DataFrame containing CDS coordinates with columns: gene_tag, name, contig, strand, coords, taxon_id, taxon_name.

Type:

polars.LazyFrame

collect_hits(results: DataFrame) None[source]

Collects hit instances from a filtered hit table.

Collects and instantiates Hit objects for every hit in the filtered table, after fetching genomic context data from the context database. Genomic coordinate strings are parsed on-the-fly.

Parameters:

results (polars.DataFrame) – A filtered FoldSeek hits table

Returns:

None

Mutates:

self.hits: Instantiates the list of identified Hit objects.

Note

Stores generated Hit objects in self.hits as a list.
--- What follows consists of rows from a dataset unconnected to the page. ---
/-- D-cache and L2 invalidate operations: encoding, which lines go, gates, what may be lost, frame (48_thead_cache_sync,
48_thead_cache_sync:R690, 48_thead_cache_sync:R692, 48_thead_cache_sync:R702, 48_thead_cache_sync:R703,
48_thead_cache_sync:R704, 48_thead_cache_sync:R712, 20_memory:R220, notes/assumptions/18, notes/assumptions/33,
notes/assumptions/41, notes/assumptions/62). -/
def Obligations.CacheInvalidates : Prop :=
  ∀ (s : State) (rs1 : Reg), 
    (encode .dcacheIall = .full (0b00000000001000000000000000001011#32) ∧
      CacheRule s (exec .dcacheIall s) (0b00000000001000000000000000001011#32) false
        (∃ t, Maintains s (exec .dcacheIall s) t ∧ DropsLines s t anyLine false false)) ∧
    (encode (.dcacheIpa rs1) = .full (0b000000101010#12 ++ rs1 ++ 0b000000000001011#15) ∧
      CacheRule s (exec (.dcacheIpa rs1) s) (0b000000101010#12 ++ rs1 ++ 0b000000000001011#15) false
        (∃ t, Maintains s (exec (.dcacheIpa rs1) s) t ∧ DropsLines s t (lineAt ((s.getX rs1).toNat % 2 ^ 40)) true true)) ∧
    (encode (.dcacheIsw rs1) = .full (0b000000100010#12 ++ rs1 ++ 0b000000000001011#15) ∧
      CacheRule s (exec (.dcacheIsw rs1) s) (0b000000100010#12 ++ rs1 ++ 0b000000000001011#15) false
        (∃ t, Maintains s (exec (.dcacheIsw rs1) s) t ∧ DropsLines s t (atWay (s.getX rs1)) false false)) ∧
    (encode (.dcacheIva rs1) = .full (0b000000100110#12 ++ rs1 ++ 0b000000000001011#15) ∧
      CacheRule s (exec (.dcacheIva rs1) s) (0b000000100110#12 ++ rs1 ++ 0b000000000001011#15) false
        (LineRule s (exec (.dcacheIva rs1) s) (s.getX rs1) fun t pa shared => DropsLines s t (lineAt pa) shared true)) ∧
    (encode .l2cacheIall = .full (0b00000001011000000000000000001011#32) ∧
      CacheRule s (exec .l2cacheIall s) (0b00000001011000000000000000001011#32) false
        (∃ t, Maintains s (exec .l2cacheIall s) t ∧ DropsLines s t anyLine true true))
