@[simp] theorem Hart.setX_id : ∀ (h : Hart) (r : Reg) (v : Word), (h.setX r v).id = h.id := by
  intro h r v
  unfold Hart.setX
  split <;> rfl
@[simp] theorem Hart.setX_pc : ∀ (h : Hart) (r : Reg) (v : Word), (h.setX r v).pc = h.pc := by
  intro h r v
  unfold Hart.setX
  split <;> rfl
@[simp] theorem Hart.setX_priv : ∀ (h : Hart) (r : Reg) (v : Word), (h.setX r v).priv = h.priv := by
  intro h r v
  unfold Hart.setX
  split <;> rfl
@[simp] theorem Hart.setX_f : ∀ (h : Hart) (r : Reg) (v : Word), (h.setX r v).f = h.f := by
  intro h r v
  unfold Hart.setX
  split <;> rfl
@[simp] theorem Hart.setX_fp : ∀ (h : Hart) (r : Reg) (v : Word), (h.setX r v).fp = h.fp := by
  intro h r v
  unfold Hart.setX
  split <;> rfl
@[simp] theorem Hart.setX_m : ∀ (h : Hart) (r : Reg) (v : Word), (h.setX r v).m = h.m := by
  intro h r v
  unfold Hart.setX
  split <;> rfl
@[simp] theorem Hart.setX_sup : ∀ (h : Hart) (r : Reg) (v : Word), (h.setX r v).sup = h.sup := by
  intro h r v
  unfold Hart.setX
  split <;> rfl
@[simp] theorem Hart.setX_pmp : ∀ (h : Hart) (r : Reg) (v : Word), (h.setX r v).pmp = h.pmp := by
  intro h r v
  unfold Hart.setX
  split <;> rfl
@[simp] theorem Hart.setX_th : ∀ (h : Hart) (r : Reg) (v : Word), (h.setX r v).th = h.th := by
  intro h r v
  unfold Hart.setX
  split <;> rfl
@[simp] theorem Hart.setX_pmu : ∀ (h : Hart) (r : Reg) (v : Word), (h.setX r v).pmu = h.pmu := by
  intro h r v
  unfold Hart.setX
  split <;> rfl
@[simp] theorem Hart.setX_smmu : ∀ (h : Hart) (r : Reg) (v : Word), (h.setX r v).smmu = h.smmu := by
  intro h r v
  unfold Hart.setX
  split <;> rfl
@[simp] theorem Hart.setX_tlb : ∀ (h : Hart) (r : Reg) (v : Word), (h.setX r v).tlb = h.tlb := by
  intro h r v
  unfold Hart.setX
  split <;> rfl
@[simp] theorem Hart.setX_lmon : ∀ (h : Hart) (r : Reg) (v : Word), (h.setX r v).lmon = h.lmon := by
  intro h r v
  unfold Hart.setX
  split <;> rfl
@[simp] theorem Hart.setX_gmon : ∀ (h : Hart) (r : Reg) (v : Word), (h.setX r v).gmon = h.gmon := by
  intro h r v
  unfold Hart.setX
  split <;> rfl
@[simp] theorem Hart.setX_l1d : ∀ (h : Hart) (r : Reg) (v : Word), (h.setX r v).l1d = h.l1d := by
  intro h r v
  unfold Hart.setX
  split <;> rfl
@[simp] theorem Hart.setX_icache : ∀ (h : Hart) (r : Reg) (v : Word), (h.setX r v).icache = h.icache := by
  intro h r v
  unfold Hart.setX
  split <;> rfl
@[simp] theorem Hart.setX_fetched : ∀ (h : Hart) (r : Reg) (v : Word), (h.setX r v).fetched = h.fetched := by
  intro h r v
  unfold Hart.setX
  split <;> rfl
@[simp] theorem Hart.setX_oldPtes : ∀ (h : Hart) (r : Reg) (v : Word), (h.setX r v).oldPtes = h.oldPtes := by
  intro h r v
  unfold Hart.setX
  split <;> rfl
@[simp] theorem Hart.setX_lowPower : ∀ (h : Hart) (r : Reg) (v : Word), (h.setX r v).lowPower = h.lowPower := by
  intro h r v
  unfold Hart.setX
  split <;> rfl
@[simp] theorem Hart.setX_inReset : ∀ (h : Hart) (r : Reg) (v : Word), (h.setX r v).inReset = h.inReset := by
  intro h r v
  unfold Hart.setX
  split <;> rfl
@[simp] theorem Hart.tickCycles_id : ∀ (h : Hart) (k : Nat), (h.tickCycles k).id = h.id := by
  intro h k
  unfold Hart.tickCycles
  split <;> rfl
@[simp] theorem Hart.tickCycles_pc : ∀ (h : Hart) (k : Nat), (h.tickCycles k).pc = h.pc := by
  intro h k
  unfold Hart.tickCycles
  split <;> rfl
@[simp] theorem Hart.tickCycles_priv : ∀ (h : Hart) (k : Nat), (h.tickCycles k).priv = h.priv := by
  intro h k
  unfold Hart.tickCycles
  split <;> rfl
@[simp] theorem Hart.tickCycles_x : ∀ (h : Hart) (k : Nat), (h.tickCycles k).x = h.x := by
  intro h k
  unfold Hart.tickCycles
  split <;> rfl
@[simp] theorem Hart.tickCycles_f : ∀ (h : Hart) (k : Nat), (h.tickCycles k).f = h.f := by
  intro h k
  unfold Hart.tickCycles
  split <;> rfl
@[simp] theorem Hart.tickCycles_fp : ∀ (h : Hart) (k : Nat), (h.tickCycles k).fp = h.fp := by
  intro h k
  unfold Hart.tickCycles
  split <;> rfl
@[simp] theorem Hart.tickCycles_m : ∀ (h : Hart) (k : Nat), (h.tickCycles k).m = h.m := by
  intro h k
  unfold Hart.tickCycles
  split <;> rfl
@[simp] theorem Hart.tickCycles_sup : ∀ (h : Hart) (k : Nat), (h.tickCycles k).sup = h.sup := by
  intro h k
  unfold Hart.tickCycles
  split <;> rfl
@[simp] theorem Hart.tickCycles_pmp : ∀ (h : Hart) (k : Nat), (h.tickCycles k).pmp = h.pmp := by
  intro h k
  unfold Hart.tickCycles
  split <;> rfl
@[simp] theorem Hart.tickCycles_smmu : ∀ (h : Hart) (k : Nat), (h.tickCycles k).smmu = h.smmu := by
  intro h k
  unfold Hart.tickCycles
  split <;> rfl
@[simp] theorem Hart.tickCycles_tlb : ∀ (h : Hart) (k : Nat), (h.tickCycles k).tlb = h.tlb := by
  intro h k
  unfold Hart.tickCycles
  split <;> rfl
@[simp] theorem Hart.tickCycles_lmon : ∀ (h : Hart) (k : Nat), (h.tickCycles k).lmon = h.lmon := by
  intro h k
  unfold Hart.tickCycles
  split <;> rfl
@[simp] theorem Hart.tickCycles_gmon : ∀ (h : Hart) (k : Nat), (h.tickCycles k).gmon = h.gmon := by
  intro h k
  unfold Hart.tickCycles
  split <;> rfl
@[simp] theorem Hart.tickCycles_l1d : ∀ (h : Hart) (k : Nat), (h.tickCycles k).l1d = h.l1d := by
  intro h k
  unfold Hart.tickCycles
  split <;> rfl
@[simp] theorem Hart.tickCycles_icache : ∀ (h : Hart) (k : Nat), (h.tickCycles k).icache = h.icache := by
  intro h k
  unfold Hart.tickCycles
  split <;> rfl
@[simp] theorem Hart.tickCycles_fetched : ∀ (h : Hart) (k : Nat), (h.tickCycles k).fetched = h.fetched := by
  intro h k
  unfold Hart.tickCycles
  split <;> rfl
@[simp] theorem Hart.tickCycles_oldPtes : ∀ (h : Hart) (k : Nat), (h.tickCycles k).oldPtes = h.oldPtes := by
  intro h k
  unfold Hart.tickCycles
  split <;> rfl
@[simp] theorem Hart.tickCycles_lowPower : ∀ (h : Hart) (k : Nat), (h.tickCycles k).lowPower = h.lowPower := by
  intro h k
  unfold Hart.tickCycles
  split <;> rfl
@[simp] theorem Hart.tickCycles_inReset : ∀ (h : Hart) (k : Nat), (h.tickCycles k).inReset = h.inReset := by
  intro h k
  unfold Hart.tickCycles
  split <;> rfl
@[simp] theorem Hart.tickInstret_id : ∀ (h : Hart), (h.tickInstret).id = h.id := by
  intro h
  unfold Hart.tickInstret
  split <;> rfl
@[simp] theorem Hart.tickInstret_pc : ∀ (h : Hart), (h.tickInstret).pc = h.pc := by
  intro h
  unfold Hart.tickInstret
  split <;> rfl
@[simp] theorem Hart.tickInstret_priv : ∀ (h : Hart), (h.tickInstret).priv = h.priv := by
  intro h
  unfold Hart.tickInstret
  split <;> rfl
@[simp] theorem Hart.tickInstret_x : ∀ (h : Hart), (h.tickInstret).x = h.x := by
  intro h
  unfold Hart.tickInstret
  split <;> rfl
@[simp] theorem Hart.tickInstret_f : ∀ (h : Hart), (h.tickInstret).f = h.f := by
  intro h
  unfold Hart.tickInstret
  split <;> rfl
@[simp] theorem Hart.tickInstret_fp : ∀ (h : Hart), (h.tickInstret).fp = h.fp := by
  intro h
  unfold Hart.tickInstret
  split <;> rfl
@[simp] theorem Hart.tickInstret_m : ∀ (h : Hart), (h.tickInstret).m = h.m := by
  intro h
  unfold Hart.tickInstret
  split <;> rfl
@[simp] theorem Hart.tickInstret_sup : ∀ (h : Hart), (h.tickInstret).sup = h.sup := by
  intro h
  unfold Hart.tickInstret
  split <;> rfl
@[simp] theorem Hart.tickInstret_pmp : ∀ (h : Hart), (h.tickInstret).pmp = h.pmp := by
  intro h
  unfold Hart.tickInstret
  split <;> rfl
@[simp] theorem Hart.tickInstret_smmu : ∀ (h : Hart), (h.tickInstret).smmu = h.smmu := by
  intro h
  unfold Hart.tickInstret
  split <;> rfl
@[simp] theorem Hart.tickInstret_tlb : ∀ (h : Hart), (h.tickInstret).tlb = h.tlb := by
  intro h
  unfold Hart.tickInstret
  split <;> rfl
@[simp] theorem Hart.tickInstret_lmon : ∀ (h : Hart), (h.tickInstret).lmon = h.lmon := by
  intro h
  unfold Hart.tickInstret
  split <;> rfl
@[simp] theorem Hart.tickInstret_gmon : ∀ (h : Hart), (h.tickInstret).gmon = h.gmon := by
  intro h
  unfold Hart.tickInstret
  split <;> rfl
@[simp] theorem Hart.tickInstret_l1d : ∀ (h : Hart), (h.tickInstret).l1d = h.l1d := by
  intro h
  unfold Hart.tickInstret
  split <;> rfl
@[simp] theorem Hart.tickInstret_icache : ∀ (h : Hart), (h.tickInstret).icache = h.icache := by
  intro h
  unfold Hart.tickInstret
  split <;> rfl
@[simp] theorem Hart.tickInstret_fetched : ∀ (h : Hart), (h.tickInstret).fetched = h.fetched := by
  intro h
  unfold Hart.tickInstret
  split <;> rfl
@[simp] theorem Hart.tickInstret_oldPtes : ∀ (h : Hart), (h.tickInstret).oldPtes = h.oldPtes := by
  intro h
  unfold Hart.tickInstret
  split <;> rfl
@[simp] theorem Hart.tickInstret_lowPower : ∀ (h : Hart), (h.tickInstret).lowPower = h.lowPower := by
  intro h
  unfold Hart.tickInstret
  split <;> rfl
@[simp] theorem Hart.tickInstret_inReset : ∀ (h : Hart), (h.tickInstret).inReset = h.inReset := by
  intro h
  unfold Hart.tickInstret
  split <;> rfl
@[simp] theorem Hart.notePageFault_id : ∀ (h : Hart) (c : Nat) (v : Word), (h.notePageFault c v).id = h.id := by
  intro h c v
  unfold Hart.notePageFault
  split <;> rfl
@[simp] theorem Hart.notePageFault_pc : ∀ (h : Hart) (c : Nat) (v : Word), (h.notePageFault c v).pc = h.pc := by
  intro h c v
  unfold Hart.notePageFault
  split <;> rfl
@[simp] theorem Hart.notePageFault_priv : ∀ (h : Hart) (c : Nat) (v : Word), (h.notePageFault c v).priv = h.priv := by
  intro h c v
  unfold Hart.notePageFault
  split <;> rfl
@[simp] theorem Hart.notePageFault_x : ∀ (h : Hart) (c : Nat) (v : Word), (h.notePageFault c v).x = h.x := by
  intro h c v
  unfold Hart.notePageFault
  split <;> rfl
@[simp] theorem Hart.notePageFault_f : ∀ (h : Hart) (c : Nat) (v : Word), (h.notePageFault c v).f = h.f := by
  intro h c v
  unfold Hart.notePageFault
  split <;> rfl
@[simp] theorem Hart.notePageFault_fp : ∀ (h : Hart) (c : Nat) (v : Word), (h.notePageFault c v).fp = h.fp := by
  intro h c v
  unfold Hart.notePageFault
  split <;> rfl
@[simp] theorem Hart.notePageFault_m : ∀ (h : Hart) (c : Nat) (v : Word), (h.notePageFault c v).m = h.m := by
  intro h c v
  unfold Hart.notePageFault
  split <;> rfl
@[simp] theorem Hart.notePageFault_sup : ∀ (h : Hart) (c : Nat) (v : Word), (h.notePageFault c v).sup = h.sup := by
  intro h c v
  unfold Hart.notePageFault
  split <;> rfl
@[simp] theorem Hart.notePageFault_pmp : ∀ (h : Hart) (c : Nat) (v : Word), (h.notePageFault c v).pmp = h.pmp := by
  intro h c v
  unfold Hart.notePageFault
  split <;> rfl
@[simp] theorem Hart.notePageFault_th : ∀ (h : Hart) (c : Nat) (v : Word), (h.notePageFault c v).th = h.th := by
  intro h c v
  unfold Hart.notePageFault
  split <;> rfl
@[simp] theorem Hart.notePageFault_pmu : ∀ (h : Hart) (c : Nat) (v : Word), (h.notePageFault c v).pmu = h.pmu := by
  intro h c v
  unfold Hart.notePageFault
  split <;> rfl
@[simp] theorem Hart.notePageFault_tlb : ∀ (h : Hart) (c : Nat) (v : Word), (h.notePageFault c v).tlb = h.tlb := by
  intro h c v
  unfold Hart.notePageFault
  split <;> rfl
@[simp] theorem Hart.notePageFault_lmon : ∀ (h : Hart) (c : Nat) (v : Word), (h.notePageFault c v).lmon = h.lmon := by
  intro h c v
  unfold Hart.notePageFault
  split <;> rfl
@[simp] theorem Hart.notePageFault_gmon : ∀ (h : Hart) (c : Nat) (v : Word), (h.notePageFault c v).gmon = h.gmon := by
  intro h c v
  unfold Hart.notePageFault
  split <;> rfl
@[simp] theorem Hart.notePageFault_l1d : ∀ (h : Hart) (c : Nat) (v : Word), (h.notePageFault c v).l1d = h.l1d := by
  intro h c v
  unfold Hart.notePageFault
  split <;> rfl
@[simp] theorem Hart.notePageFault_icache : ∀ (h : Hart) (c : Nat) (v : Word), (h.notePageFault c v).icache = h.icache := by
  intro h c v
  unfold Hart.notePageFault
  split <;> rfl
@[simp] theorem Hart.notePageFault_fetched : ∀ (h : Hart) (c : Nat) (v : Word), (h.notePageFault c v).fetched = h.fetched := by
  intro h c v
  unfold Hart.notePageFault
  split <;> rfl
@[simp] theorem Hart.notePageFault_oldPtes : ∀ (h : Hart) (c : Nat) (v : Word), (h.notePageFault c v).oldPtes = h.oldPtes := by
  intro h c v
  unfold Hart.notePageFault
  split <;> rfl
@[simp] theorem Hart.notePageFault_lowPower : ∀ (h : Hart) (c : Nat) (v : Word), (h.notePageFault c v).lowPower = h.lowPower := by
  intro h c v
  unfold Hart.notePageFault
  split <;> rfl
@[simp] theorem Hart.notePageFault_inReset : ∀ (h : Hart) (c : Nat) (v : Word), (h.notePageFault c v).inReset = h.inReset := by
  intro h c v
  unfold Hart.notePageFault
  split <;> rfl
@[simp] theorem Hart.tick_id : ∀ h : Hart, h.tick.id = h.id := fun h => by simp [Hart.tick]
@[simp] theorem Hart.tick_pc : ∀ h : Hart, h.tick.pc = h.pc := fun h => by simp [Hart.tick]
@[simp] theorem Hart.tick_priv : ∀ h : Hart, h.tick.priv = h.priv := fun h => by simp [Hart.tick]
@[simp] theorem Hart.tick_x : ∀ h : Hart, h.tick.x = h.x := fun h => by simp [Hart.tick]
@[simp] theorem Hart.tick_f : ∀ h : Hart, h.tick.f = h.f := fun h => by simp [Hart.tick]
@[simp] theorem Hart.tick_fp : ∀ h : Hart, h.tick.fp = h.fp := fun h => by simp [Hart.tick]
@[simp] theorem Hart.tick_m : ∀ h : Hart, h.tick.m = h.m := fun h => by simp [Hart.tick]
@[simp] theorem Hart.tick_sup : ∀ h : Hart, h.tick.sup = h.sup := fun h => by simp [Hart.tick]
@[simp] theorem Hart.tick_pmp : ∀ h : Hart, h.tick.pmp = h.pmp := fun h => by simp [Hart.tick]
@[simp] theorem Hart.tick_smmu : ∀ h : Hart, h.tick.smmu = h.smmu := fun h => by simp [Hart.tick]
@[simp] theorem Hart.tick_tlb : ∀ h : Hart, h.tick.tlb = h.tlb := fun h => by simp [Hart.tick]
@[simp] theorem Hart.tick_lmon : ∀ h : Hart, h.tick.lmon = h.lmon := fun h => by simp [Hart.tick]
@[simp] theorem Hart.tick_gmon : ∀ h : Hart, h.tick.gmon = h.gmon := fun h => by simp [Hart.tick]
@[simp] theorem Hart.tick_l1d : ∀ h : Hart, h.tick.l1d = h.l1d := fun h => by simp [Hart.tick]
@[simp] theorem Hart.tick_icache : ∀ h : Hart, h.tick.icache = h.icache := fun h => by simp [Hart.tick]
@[simp] theorem Hart.tick_fetched : ∀ h : Hart, h.tick.fetched = h.fetched := fun h => by simp [Hart.tick]
@[simp] theorem Hart.tick_oldPtes : ∀ h : Hart, h.tick.oldPtes = h.oldPtes := fun h => by simp [Hart.tick]
@[simp] theorem Hart.tick_lowPower : ∀ h : Hart, h.tick.lowPower = h.lowPower := fun h => by simp [Hart.tick]
@[simp] theorem Hart.tick_inReset : ∀ h : Hart, h.tick.inReset = h.inReset := fun h => by simp [Hart.tick]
Genomic coordinates are parsed from a comma-separated string of joined range pairs (e.g., “10..50”, “join(150..200,250..300)”) into nested lists of integers.

identify_hits() None[source]

Identify hits passing the hit thresholds from the FoldSeek results.

Parses the FoldSeek results table and applies hit-level filtering, then fetches genomic context information for each hit from the context DB, and collects freshly instantiated Hit objects to host all metadata.

Returns:

None

parse_foldseek_results() DataFrame[source]

Parse the FoldSeek result table, expand it to include all members of the sequence clusters, and generate Hit objects with filled genomic coordinates.

Reads the FoldSeek result table, expands it with all members of each sequence cluster of which the original FoldSeek hits are the representatives (by joining with the clustering table), applies filtering thresholds (bit score, query coverage, target coverage), removes duplicate hits, and joins results with the CDS coordinates database. Parses genomic coordinates from the coordinate string and creates Hit objects for each match.

The following filtering thresholds are applied: 1. Sequence identity >= min_seqid 2. E-value <= max_eval 3. Bit score >= min_score 4. Query coverage >= min_qcov (converted to percentage) 5. Target coverage >= min_tcov (converted to percentage)

Returns:

A filtered FoldSeek hits table

Return type:

results (polars.DataFrame)

run() None[source]

Execute the complete local search workflow.

Orchestrates all processing steps in sequence: running FoldSeek locally against the local database, parsing the FoldSeek results and creating Hit objects for hits passing the hit criteria, and identifying gene clusters from the hits.

Returns:

None

run_foldseek() None[source]

Execute a FoldSeek search against the local protein structure database.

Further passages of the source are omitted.